【02】
ウィーン分離派
近代化に伴い社会の体制や価値観が大きく変化する中、保守的な芸術の在り方を批判し、新たな芸術運動を目指す動きが19世紀末のヨーロッパ各国で起こりました。ウィーンにおいても、当時美術界を支配していたウィーン美術家同盟の保守的な姿勢に不満を持つ芸術家達が1897年にウィーン分離派を結成。画家のグスタフ クリムトを中心に、建築界からはオットー ヴァーグナーやヨーゼフ マリア オルブリッヒらが参加しました。
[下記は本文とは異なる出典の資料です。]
/-- F7, F8 of the accessors' table. -/
theorem test_u8 : answerOf (exec (.u8 0 4) small) = some (successValue 254) := by decide
theorem test_i8 : answerOf (exec (.i8 0 4) small) = some (successValue 0xFFFFFFFE) := by decide
theorem test_u16_orders : answerOf (exec (.u16 0 0) small) = some (successValue 22136) ∧
    answerOf (exec (.u16 0 0) smallBe) = some (successValue 30806) := by decide
theorem test_i16_orders : answerOf (exec (.i16 1 2) small) = some (successValue 0xFFFFFFFE) ∧
    answerOf (exec (.i16 1 2) smallBe) = some (successValue 0xFFFFFEFF) := by decide
theorem test_u32_orders : answerOf (exec (.u32 0 0) small) = some (successValue 305419896) ∧
    answerOf (exec (.u32 0 0) smallBe) = some (successValue 2018915346) := by decide
theorem test_i32_orders : answerOf (exec (.i32 0 4) small) = some (successValue 0x0080FFFE) ∧
    answerOf (exec (.i32 0 4) smallBe) = some (successValue 0xFEFF8000) := by decide
/-- No stop at the zero byte. -/
theorem test_txt : answerOf (exec (.txt 1 4 2) small) = some (success [0x80, 0x00]) := by decide

/-- Y2, Y5, Y6, Y7, Y8, Y10, Y11 with blocks of 4 bytes. -/
theorem test_read_refusals : statusOf (exec (.u8 3 0) small) = some .boundsError ∧
    statusOf (exec (.rdb 0 12 1) capped) = some .boundsError ∧
    statusOf (exec (.rdb 0 11 1) { capped with cmdAnswers := [block 1] }) = some .ok ∧
    statusOf (exec (.rdb 0 0 8) closedCh) = some .ok ∧ statusOf (exec (.rdb 0 0 9) closedCh) = some .closed ∧
    statusOf (exec (.rdb 2 0 1) small) = some .noView ∧
    statusOf (exec (.rdb 7 0 1) small) = some .illegalRequest := by decide
/-- Y3, Y4, Y9: the last block a command can carry, and one more, before the channel is looked at. -/
theorem test_read_last_lba :
    statusOf (exec (.rdb 0 8 4) { atLastLba with cmdAnswers := [block 1] }) = some .ok ∧
    statusOf (exec (.rdb 0 8 5) { atLastLba with chOpen := false }) = some .boundsError := by decide

/-- An opcode-table word runs as the first instruction after reset. -/
theorem test_first_step_enc :
    statusOf (step (State.reset.withFetchWord 160 0x0100000000000000000000000000000000000001)) = some .ok := by decide
theorem test_first_step_read10 :
    step (State.reset.withFetchWord 80 0x28000000000000000000) =
      .next (State.reset.withFetchWord 80 0x28000000000000000000) := rfl

/-! ### Witnesses: what meets the hypotheses of each statement -/

/-- A U32 at offset 10 of the two-block arena needs two blocks; `i` of them are staged. -/
def running (i : Nat) (stage : List Byte) : Extension :=
  { form := .u32, start := 10, len := 4, n := 2, base := 2, i := i, stage := stage }

/-- That read, waiting for block `i`. -/
def waiting (i : Nat) (stage : List Byte) : State :=
  { small with phase := .run (.reading ((running i stage).cdb cfg) (.extension (running i stage))) }

/-- An RDBLK of two blocks that waits. -/
def waitingRdblk : State := { small with phase := .run (.reading (encodeCommand 0x28 3 2 0x10) .blocks) }

/-- An OPEN that waits. -/
def waitingOpen : State := { closedCh with phase := .run (.opening 9) }

/-- `small` meets the architectural invariants. -/
theorem small_archInv : small.ArchInv := by constructor <;> decide

theorem witness_inv : small.Inv := ⟨small_archInv, trivial⟩

/-- The second of two blocks is awaited: the invariant of a running extension at its last block. -/
theorem witness_inv_waiting : (waiting 1 [1, 2, 3, 4]).Inv :=
  ⟨by constructor <;> decide, ⟨rfl, rfl, by constructor <;> decide⟩⟩

theorem witness_inv_waitingRdblk : waitingRdblk.Inv :=
  ⟨by constructor <;> decide, ⟨rfl, 3, 2, 0x10, rfl⟩⟩

theorem witness_inv_waitingOpen : waitingOpen.Inv := ⟨by constructor <;> decide, rfl⟩

/-- EveryStepKeepsTheInvariant: a step from a state with the invariant, in each phase. -/
theorem witness_EveryStepKeepsTheInvariant :
    (small.Inv ∧ ∃ t, step { small with requests := [0x1000000000000000000000000000000000000000] } = .next t) ∧
    ((waiting 1 [1, 2, 3, 4]).Inv ∧
      ∃ t, step { waiting 1 [1, 2, 3, 4] with cmdAnswers := [block 9] } = .next t) ∧
    (waitingOpen.Inv ∧ ∃ t, step { waitingOpen with openAnswers := [.granted] } = .next t) :=
  ⟨⟨witness_inv, _, rfl⟩, ⟨witness_inv_waiting, _, rfl⟩, ⟨witness_inv_waitingOpen, _, rfl⟩⟩

theorem witness_InvariantHoldsAtReset : Config.thisHardware.wf = true ∧ cfg.wf = true := by decide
ウィーン分離派は実質的な活動期間は短かったものの、各国の美術・建築界に大きな影響を与え、近代建築史に大きな足跡を残します。ちなみに、堀口捨己・山田守らが結成した我が国初の本格的な建築運動とされる分離派建築会も、ウィーン分離派に触発されたものです。
【03】
新旧両派がカール広場で対峙
セセッション館は、分離派メンバーが作品を発表する場として、ヴァーグナーの弟子であるオルブリッヒの設計で建てられた美術館です。敷地はカール広場の西端。カール教会があるこの広場はウィーンの主要な広場のひとつで、北側道路沿いには前述のウィーン美術家同盟の拠点であるキュントラーハウスがあります。そこにセセッション館やヴァーグナーによるカールスプラッツ駅が相次いで完成し、図らずも新旧両派がカール広場で対峙する形になりました。
結成時の勢いが表れたデザイン
この建築でまず目を引くのが、ファサード上部の金色のドームでしょう。これは月桂樹の葉の集合体なのですが「黄金のキャベツ」などと呼ばれています。その下には「時代に芸術を、芸術に自由を」の文字。これらは分離派結成時の意気込みを物語っているといえます。
【04】
装飾の特徴
植物がモチーフのグラフィカルな装飾は、ヴァーグナーのカールスプラッツ駅や 集合住宅にも見られる手法ですが、フクロウ・トカゲ・カメといった動物をかたどった彫刻・レリーフ類はセセッション館独特のものです。特に、エントランス上部のメドゥーサ(写真01)には思わずギョッとしてしまいます。
【05】
トップライト
19世紀末はウィーンでも本格的なガラス建築が登場し、シェーンブルン宮殿の大温室( パルメンハウス)が1882年に完成していたものの、これがいわば「ガラスの宮殿」を思わせる外観だったのに対して、セセッション館のトップライトは機能的な形状に徹しています。
【06】
展示室の採光における先進性
さらに、展示室は白一色に仕上げられ、間仕切り壁は展示内容に合わせて自由に動かせるなど、セセッション館は「ホワイト キューブ」と呼ばれる現代の展示空間をいち早く実現していました。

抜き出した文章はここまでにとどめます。